Computational photography is the convergence of computer graphics, computer vision and imaging. Its role is to overcome the limitations of the traditional camera, by combining imaging and computation to enable new and enhanced ways of capturing, representing, and interacting with the physical world.

This advanced undergraduate course provides a comprehensive overview of the state of the art in computational photography. At the start of the course, we will study modern image processing pipelines, including those encountered on mobile phone and DSLR cameras, and advanced image and video editing algorithms. Then we will proceed to learn about the physical and computational aspects of tasks such as 3D scanning, coded photography, lightfield imaging, time-of-flight imaging, VR/AR displays, and computational light transport. Near the end of the course, we will discuss active research topics, such as creating cameras that capture video at the speed of light, cameras that look around walls, or cameras that can see through tissue.

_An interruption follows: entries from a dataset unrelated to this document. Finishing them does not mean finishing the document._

-- ==== Sys2Proof/Laws/LastingBus.lean ====
section
/-! SUPPORT. What each function of register accesses and the sequencer leaves alone: all that is settled (settled_…), or at least what lasts (kept_…). -/

set_option linter.unusedSimpArgs false

namespace Sys2Proof.Machine

/-! ### Shown -/

theorem kept_setLatched (s : State) (src : Source) (a v : Nat) :
    lastingOf (settled (setLatched s src a v)) = lastingOf (settled s) := by
  simp only [setLatched, kept_mk, kept_fold]

theorem kept_readLo (s : State) (src : Source) (p : Page) (a : Nat) :
    lastingOf (settled ((readLo s src p a).2)) = lastingOf (settled s) := by
  simp only [readLo, kept_setLatched]

theorem kept_readHi (s : State) (src : Source) (p : Page) (a : Nat) :
    lastingOf (settled ((readHi s src p a).2)) = lastingOf (settled s) := by
  simp only [readHi, kept_snd_ite, kept_setLatched, ite_self]

theorem kept_readPlain (s : State) (src : Source) (p : Page) (a : Nat) :
    lastingOf (settled ((readPlain s src p a).2)) = lastingOf (settled s) := by
  unfold readPlain
  split <;> first
    | with_reducible rfl
    | simp only [kept_readLo, kept_readHi, kept_ite, settled_drawn, ite_self]

theorem kept_readRegister (s : State) (src : Source) (p : Page) (a : Nat) :
    lastingOf (settled ((readRegister s src p a).2)) = lastingOf (settled s) := by
  unfold readRegister
  (repeat' split) <;> first
    | with_reducible rfl
    | simp only [kept_channelTake, kept_readPlain, kept_dramRead, kept_tevPop]

theorem kept_readMapped (s : State) (src : Source) (a : Nat) :
    lastingOf (settled ((readMapped s src a).2)) = lastingOf (settled s) := by
  unfold readMapped
  split <;> first
    | with_reducible rfl
    | simp only [kept_snd_ite, settled_accessFault, kept_readRegister, settled_wakeForPage, ite_self]

theorem kept_readWindow (s : State) (src : Source) (a : Nat) (w : Window) (e off : Nat) :
    lastingOf (settled ((readWindow s src a w e off).2)) = lastingOf (settled s) := by
  unfold readWindow
  (repeat' split) <;> first
    | with_reducible rfl
    | simp only [settled_accessFault, kept_mk, kept_fold, settled_wakeTable, kept_dropWindow]

theorem kept_readAt (s : State) (src : Source) (a : Nat) :
    lastingOf (settled ((readAt s src a).2)) = lastingOf (settled s) := by
  unfold readAt
  (repeat' split) <;> first
    | with_reducible rfl
    | simp only [settled_accessFault, kept_dropWindow, kept_readWindow, kept_readMapped]

theorem kept_readOut (s : State) (src : Source) (a : Nat) :
    lastingOf (settled (readOut s src a)) = lastingOf (settled s) := by
  simp only [readOut, settled_emit, kept_readAt]

theorem kept_pf1Denied (s : State) (offset : Nat) :
    lastingOf (settled (pf1Denied s offset)) = lastingOf (settled s) := by
  simp only [pf1Denied, settled_report, settled_raise, settled_tally]

theorem kept_readAperture (s : State) (offset : Nat) :
    lastingOf (settled ((readAperture s offset).2)) = lastingOf (settled s) := by
  simp only [readAperture, kept_snd_ite, kept_setLatched, ite_self]

theorem kept_pf1Read (s : State) (offset : Nat) :
    lastingOf (settled ((pf1Read s offset).2)) = lastingOf (settled s) := by
  unfold pf1Read
  (repeat' split) <;> first
    | with_reducible rfl
    | simp only [kept_pf1Denied, settled_accessFault, kept_readAperture, kept_readAt]

theorem kept_execPairLoRead (src : Source) (addr : Nat) (s : State) :
    KeepsRes s (execPairLoRead src addr s) := by
  unfold execPairLoRead
  refine keepsRes_done _ _ ?_
  simp only [kept_readOut]

theorem kept_execPairHiRead (src : Source) (addr : Nat) (s : State) :
    KeepsRes s (execPairHiRead src addr s) := by
  unfold execPairHiRead
  refine keepsRes_done _ _ ?_
  simp only [kept_readOut]

theorem kept_execTableWindowRead (src : Source) (addr : Nat) (s : State) :
    KeepsRes s (execTableWindowRead src addr s) := by
  unfold execTableWindowRead
  refine keepsRes_done _ _ ?_
  simp only [kept_readOut]

theorem kept_execPf1Read (offset : Nat) (s : State) :
    KeepsRes s (execPf1Read offset s) := by
  unfold execPf1Read
  refine keepsRes_done _ _ ?_
  simp only [settled_emit, kept_pf1Read]

theorem kept_readWords (s : State) (first : Nat) (y0 : Nat) :
    lastingOf (settled ((readWords s first y0).2)) = lastingOf (settled s) := by
  induction y0 with
  | zero => rfl
  | succ n ih => exact (kept_readAt _ _ _).trans ih

theorem kept_execRegRead (tag index count hostAddr : Nat) (dmaOk : Bool) (s : State) :
    KeepsRes s (execRegRead tag index count hostAddr dmaOk s) := by
  unfold execRegRead
  refine keepsRes_done _ _ ?_
  simp only [kept_snd_ite, settled_refuses, settled_dmaRefuses, kept_readWords, settled_emit, ite_self, implies_true, kept_tableCommand]

/-! ### BusWrite -/

theorem settled_discardStaged (s : State) (p : Page) :
    settled (discardStaged s p) = settled s := by
  simp only [discardStaged, settled_setFlag, settled_wr, implies_true, settled_foldl]

theorem kept_forceCauses (s : State) (p : Page) (v : Nat) :
    lastingOf (settled (forceCauses s p v)) = lastingOf (settled s) := by
  simp only [forceCauses, kept_ite, settled_raise, ite_self, implies_true, kept_foldl]

theorem kept_keepCaptures (s : State) (p : Page) :
    lastingOf (settled (keepCaptures s p)) = lastingOf (settled s) := by
  simp only [keepCaptures, kept_ite, settled_setFlag, ite_self, implies_true, kept_foldl]

theorem settled_resumePage (s : State) (p : Page) (bad : Option Nat) :
    settled (resumePage s p bad) = settled s := by
  unfold resumePage
  split <;> first
    | with_reducible rfl
    | simp only [settled_parityMismatch, settled_ite, settled_setFlag, ite_self]

theorem kept_writeHeader (s : State) (src : Source) (p : Page) (a v : Nat) :
    lastingOf (settled (writeHeader s src p a v)) = lastingOf (settled s) := by
  unfold writeHeader
  split <;> first
    | with_reducible rfl
    | simp only [kept_ite, settled_discardStaged, kept_fieldWrite, ite_self, kept_keepCaptures, kept_forceCauses]

theorem kept_writeRoot (s : State) (src : Source) (a v : Nat) :
    lastingOf (settled (writeRoot s src a v)) = lastingOf (settled s) := by
  simp only [writeRoot, kept_ite, kept_sysCommit, kept_fenceStart, kept_fieldWrite, ite_self]

theorem kept_writeColophon (s : State) (src : Source) (a v : Nat) :
    lastingOf (settled (writeColophon s src a v)) = lastingOf (settled s) := by
  simp only [writeColophon, kept_ite, kept_zeroise, kept_fieldWrite, kept_closeDebug, ite_self]

theorem kept_writeFaults (s : State) (src : Source) (v : Nat) :
    lastingOf (settled (writeFaults s src v)) = lastingOf (settled s) := by
  simp only [writeFaults, kept_ite, settled_emit, settled_wr, kept_fieldWrite, ite_self]

theorem kept_writeControl (s : State) (v : Nat) :
    lastingOf (settled (writeControl s v)) = lastingOf (settled s) := by
  simp only [writeControl, kept_ite, kept_beginReset, kept_requestStandby, kept_leaveStandby, settled_startRelease, settled_quiet,
      ite_self]

theorem kept_writeAlwaysOn (s : State) (src : Source) (a v : Nat) :
    lastingOf (settled (writeAlwaysOn s src a v)) = lastingOf (settled s) := by
  unfold writeAlwaysOn
  split <;> first
    | with_reducible rfl
    | simp only [kept_writeControl, kept_watchdogConfigured, kept_fieldWrite, kept_watchdogKick, kept_ite, kept_confirmBoot,
          ite_self, kept_writeFaults]

theorem kept_writeTime (s : State) (src : Source) (a v : Nat) :
    lastingOf (settled (writeTime s src a v)) = lastingOf (settled s) := by
  simp only [writeTime, kept_abortSlew, kept_startSlew, kept_holdStep, kept_capture, kept_fieldWrite, kept_rclkWritten,
      kept_ite, ite_self]

theorem kept_writeTimeEvents (s : State) (src : Source) (a v : Nat) :
    lastingOf (settled (writeTimeEvents s src a v)) = lastingOf (settled s) := by
  simp only [writeTimeEvents, kept_ite, kept_armPin, kept_fieldWrite, kept_setTev, ite_self]

theorem kept_writeTwinControl (s : State) (v : Nat) :
    lastingOf (settled (writeTwinControl s v)) = lastingOf (settled s) := by
  simp only [writeTwinControl, kept_ite, settled_setFlag, settled_requestResync, settled_handoverStart, settled_startRelease, settled_disarm,
      ite_self]

theorem kept_writeTwin (s : State) (src : Source) (a v : Nat) :
    lastingOf (settled (writeTwin s src a v)) = lastingOf (settled s) := by
  unfold writeTwin
  split <;> first
    | with_reducible rfl
    | simp only [kept_kettleSwitch, kept_writeTwinControl, kept_ite, settled_setFld, ite_self, kept_fieldWrite]

theorem kept_writeMailbox (s : State) (src : Source) (a v : Nat) :
    lastingOf (settled (writeMailbox s src a v)) = lastingOf (settled s) := by
  unfold writeMailbox
  split <;> first
    | with_reducible rfl
    | simp only [kept_fieldWrite, kept_ite, kept_channelGo, kept_channelWithdraw, implies_true, kept_bySender,
        kept_channelReset,
        ite_self]

theorem kept_writeSequencer (s : State) (src : Source) (a v : Nat) :
    lastingOf (settled (writeSequencer s src a v)) = lastingOf (settled s) := by
  unfold writeSequencer
  split <;> first
    | with_reducible rfl
    | simp only [kept_ite, kept_taskGo, kept_taskAbort, kept_fieldWrite, ite_self, kept_dramWrite]

theorem kept_writeHostIf (s : State) (src : Source) (a v : Nat) :
    lastingOf (settled (writeHostIf s src a v)) = lastingOf (settled s) := by
  simp only [writeHostIf, kept_ite, settled_qspiRequest, kept_driveGpio, kept_fieldWrite, ite_self]

theorem kept_writeDma (s : State) (src : Source) (k a v : Nat) :
    lastingOf (settled (writeDma s src k a v)) = lastingOf (settled s) := by
  simp only [writeDma, kept_ite, kept_ringConfigure, kept_fieldWrite, ite_self]

theorem kept_writeCounters (s : State) (src : Source) (a v : Nat) :
    lastingOf (settled (writeCounters s src a v)) = lastingOf (settled s) := by
  simp only [writeCounters, kept_ite, settled_snapshot, ite_self, kept_mk, kept_fold, kept_fieldWrite]

theorem kept_writePort (s : State) (src : Source) (p a v : Nat) :
    lastingOf (settled (writePort s src p a v)) = lastingOf (settled s) := by
  unfold writePort
  split <;> first
    | with_reducible rfl
    | simp only [settled_writeEnable, kept_fieldWrite, kept_ite, settled_resetPort, settled_loseLink, ite_self]

theorem kept_writePortLink (s : State) (src : Source) (p a v : Nat) :
    lastingOf (settled (writePortLink s src p a v)) = lastingOf (settled s) := by
  unfold writePortLink
  (repeat' split) <;> first
    | with_reducible rfl
    | simp only [kept_fieldWrite, kept_fcReconfigure, settled_showPause, kept_lpiFollow, settled_dropGates, settled_acceptGate,
        settled_showGate, kept_preemptWritten]

theorem kept_writeSpill (s : State) (src : Source) (a v : Nat) :
    lastingOf (settled (writeSpill s src a v)) = lastingOf (settled s) := by
  unfold writeSpill
  split <;> first
    | with_reducible rfl
    | simp only [settled_forceDiscards, settled_writePlace, kept_ite, settled_spillQuery, kept_fieldWrite, ite_self]

theorem kept_writePools (s : State) (src : Source) (a v : Nat) :
    lastingOf (settled (writePools s src a v)) = lastingOf (settled s) := by
  simp only [writePools, kept_ite, settled_poolInit, kept_fieldWrite, ite_self]

theorem kept_writeCxl (s : State) (src : Source) (c a v : Nat) :
    lastingOf (settled (writeCxl s src c a v)) = lastingOf (settled s) := by
  unfold writeCxl
  split <;> first
    | with_reducible rfl
    | simp only [kept_ite, kept_fieldWrite, settled_cxlEnable, ite_self, settled_cxlReset]

theorem kept_writeShadow (s : State) (src : Source) (a v : Nat) :
    lastingOf (settled (writeShadow s src a v)) = lastingOf (settled s) := by
  simp only [writeShadow, kept_ite, kept_showShadow, kept_mk, kept_fold, kept_fieldWrite, kept_shadowOnce, ite_self]

theorem kept_writeWord (s : State) (src : Source) (p : Page) (a v : Nat) :
    lastingOf (settled (writeWord s src p a v)) = lastingOf (settled s) := by
  unfold writeWord
  (repeat' split) <;> first
    | with_reducible rfl
    | simp only [kept_writeHeader, kept_writeRoot, kept_writeColophon, kept_writeAlwaysOn, kept_writeTime, kept_writeTimeEvents,
          kept_writeTwin, kept_writeMailbox, kept_writeSequencer, kept_writeHostIf, kept_writeDma, kept_writeCounters,
          kept_resetSlice, kept_fieldWrite, kept_writePort, kept_writePortLink, settled_clearPeak, kept_writeSpill,
          settled_drainCheck, kept_writePools, kept_writeCxl, settled_queryNode, kept_writeShadow]

theorem kept_pairWrite (s : State) (src : Source) (lo : Nat) (p : Page) (a v : Nat) :
    lastingOf (settled (pairWrite s src lo p a v)) = lastingOf (settled s) := by
  unfold pairWrite
  split <;> first
    | with_reducible rfl
    | simp only [kept_mk, kept_fold, kept_writeWord, kept_ite, ite_self]

theorem kept_badParity (s : State) (src : Source) (p : Page) (a : Nat) :
    lastingOf (settled (badParity s src p a)) = lastingOf (settled s) := by
  simp only [badParity, settled_report, settled_accessFault]

theorem kept_busWrite (s : State) (src : Source) (a size v : Nat) (parityOk : Bool) :
    lastingOf (settled (busWrite s src a size v parityOk)) = lastingOf (settled s) := by
  unfold busWrite
  (repeat' split) <;> first
    | with_reducible rfl
    | simp only [settled_accessFault, implies_true, kept_guarded, kept_pairWrite, kept_badParity]

theorem kept_execRegisterWrite (src : Source) (addr size : Nat) (value : Word32) (parityOk : Bool) (s : State) :
    KeepsRes s (execRegisterWrite src addr size value parityOk s) := by
  unfold execRegisterWrite
  refine keepsRes_done _ _ ?_
  simp only [kept_busWrite]

theorem kept_execPairLoWrite (src : Source) (addr : Nat) (value : Word32) (s : State) :
    KeepsRes s (execPairLoWrite src addr value s) := by
  unfold execPairLoWrite
  refine keepsRes_done _ _ ?_
  simp only [kept_busWrite]

theorem kept_execPairHiWrite (src : Source) (addr : Nat) (value : Word32) (s : State) :
    KeepsRes s (execPairHiWrite src addr value s) := by
  unfold execPairHiWrite
  refine keepsRes_done _ _ ?_
  simp only [kept_busWrite]

theorem kept_execIntForce (src : Source) (addr : Nat) (value : Word32) (s : State) :
    KeepsRes s (execIntForce src addr value s) := by
  unfold execIntForce
  refine keepsRes_done _ _ ?_
  simp only [kept_busWrite]

theorem kept_execLock (src : Source) (addr : Nat) (s : State) :
    KeepsRes s (execLock src addr s) := by
  unfold execLock
  refine keepsRes_done _ _ ?_
  simp only [kept_busWrite]

theorem settled_execResume (src : Source) (addr : Nat) (mismatch : Bool) (s : State) :
    KeepsSettled s (execResume src addr mismatch s) := by
  unfold execResume
  refine keepsSettled_done _ _ ?_
  (repeat' split) <;> first
    | with_reducible rfl
    | simp only [implies_true, settled_guarded, settled_resumePage]

theorem settled_execDiscardStaged (src : Source) (addr : Nat) (s : State) :
    KeepsSettled s (execDiscardStaged src addr s) := by
  unfold execDiscardStaged
  refine keepsSettled_done _ _ ?_
  (repeat' split) <;> first
    | with_reducible rfl
    | simp only [implies_true, settled_guarded, settled_discardStaged]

The course has a strong hands-on component, in the form of seven homework assignments and a final project. In the homework assignments, students will have the opportunity to implement many of the techniques covered in the class, by both acquiring their own images of indoor and outdoor scenes and developing the computational tools needed to extract information from them. For their final projects, students will have the choice to use modern sensors provided by the instructors (lightfield cameras, time-of-flight cameras, depth sensors, structured light systems, etc.).

Cross-listing: This class is cross-listed as 15-463 (for undergraduate students), 15-663 (for Master's students), and 15-862 (for PhD students). Please make sure to register for the section of the class that matches your current enrollment status.


This course requires familarity with linear algebra, calculus, programming, and doing computations with images. In particular, either of the following courses can serve as proof that you satisfy these prerequisites:

If you have not taken any of the above courses but want to enroll, please contact the instructor — exceptions will be made on a case-by-case basis. The course does not require prior experience with photography or imaging.


Readings will be assigned from the following textbook (available online for free):

Additional readings will be assigned from relevant papers. Readings will be posted at the last slide of each lecture.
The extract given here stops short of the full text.